* Problem:
Among the entries below, find the lines with "State" and copy them.

* Stored entries:
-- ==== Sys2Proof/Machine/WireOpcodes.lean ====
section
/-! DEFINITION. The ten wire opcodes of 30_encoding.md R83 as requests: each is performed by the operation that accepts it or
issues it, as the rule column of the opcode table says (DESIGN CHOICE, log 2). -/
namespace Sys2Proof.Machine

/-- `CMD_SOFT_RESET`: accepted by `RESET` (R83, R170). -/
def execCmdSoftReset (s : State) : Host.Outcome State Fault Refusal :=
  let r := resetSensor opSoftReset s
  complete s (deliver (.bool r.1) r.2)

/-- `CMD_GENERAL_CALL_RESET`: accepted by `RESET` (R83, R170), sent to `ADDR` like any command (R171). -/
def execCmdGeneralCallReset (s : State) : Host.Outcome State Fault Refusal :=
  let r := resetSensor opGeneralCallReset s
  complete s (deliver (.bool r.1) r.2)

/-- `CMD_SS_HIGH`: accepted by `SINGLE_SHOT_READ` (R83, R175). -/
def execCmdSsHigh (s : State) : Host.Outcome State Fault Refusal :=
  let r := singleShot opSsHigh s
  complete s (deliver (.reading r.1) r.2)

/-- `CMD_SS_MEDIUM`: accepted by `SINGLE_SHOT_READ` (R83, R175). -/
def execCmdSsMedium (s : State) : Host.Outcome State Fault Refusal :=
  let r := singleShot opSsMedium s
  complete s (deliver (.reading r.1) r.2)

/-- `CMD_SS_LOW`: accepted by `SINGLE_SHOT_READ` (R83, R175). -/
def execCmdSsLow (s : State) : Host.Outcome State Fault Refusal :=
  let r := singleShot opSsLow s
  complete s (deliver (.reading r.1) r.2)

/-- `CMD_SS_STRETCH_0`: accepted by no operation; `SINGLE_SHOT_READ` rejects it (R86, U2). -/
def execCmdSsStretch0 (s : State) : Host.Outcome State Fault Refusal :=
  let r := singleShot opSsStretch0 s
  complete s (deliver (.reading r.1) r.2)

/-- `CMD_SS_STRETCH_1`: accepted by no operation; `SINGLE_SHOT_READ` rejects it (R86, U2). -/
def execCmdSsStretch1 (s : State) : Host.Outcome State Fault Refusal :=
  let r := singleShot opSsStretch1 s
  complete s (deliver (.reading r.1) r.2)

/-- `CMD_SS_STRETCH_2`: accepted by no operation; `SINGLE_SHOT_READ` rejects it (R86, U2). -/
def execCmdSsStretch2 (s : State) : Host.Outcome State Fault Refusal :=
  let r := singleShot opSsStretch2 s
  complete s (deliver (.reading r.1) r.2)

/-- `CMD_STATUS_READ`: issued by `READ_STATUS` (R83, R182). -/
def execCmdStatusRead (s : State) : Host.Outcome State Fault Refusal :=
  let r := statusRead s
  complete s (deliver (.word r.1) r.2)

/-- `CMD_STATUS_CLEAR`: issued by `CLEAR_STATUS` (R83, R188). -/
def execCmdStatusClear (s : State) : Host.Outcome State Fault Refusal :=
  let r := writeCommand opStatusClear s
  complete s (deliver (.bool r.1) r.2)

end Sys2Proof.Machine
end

* Solution:
def execCmdSoftReset (s : State) : Host.Outcome State Fault Refusal :=
def execCmdGeneralCallReset (s : State) : Host.Outcome State Fault Refusal :=
def execCmdSsHigh (s : State) : Host.Outcome State Fault Refusal :=
def execCmdSsMedium (s : State) : Host.Outcome State Fault Refusal :=
def execCmdSsLow (s : State) : Host.Outcome State Fault Refusal :=
def execCmdSsStretch0 (s : State) : Host.Outcome State Fault Refusal :=
def execCmdSsStretch1 (s : State) : Host.Outcome State Fault Refusal :=
def execCmdSsStretch2 (s : State) : Host.Outcome State Fault Refusal :=
def execCmdStatusRead (s : State) : Host.Outcome State Fault Refusal :=
def execCmdStatusClear (s : State) : Host.Outcome State Fault Refusal :=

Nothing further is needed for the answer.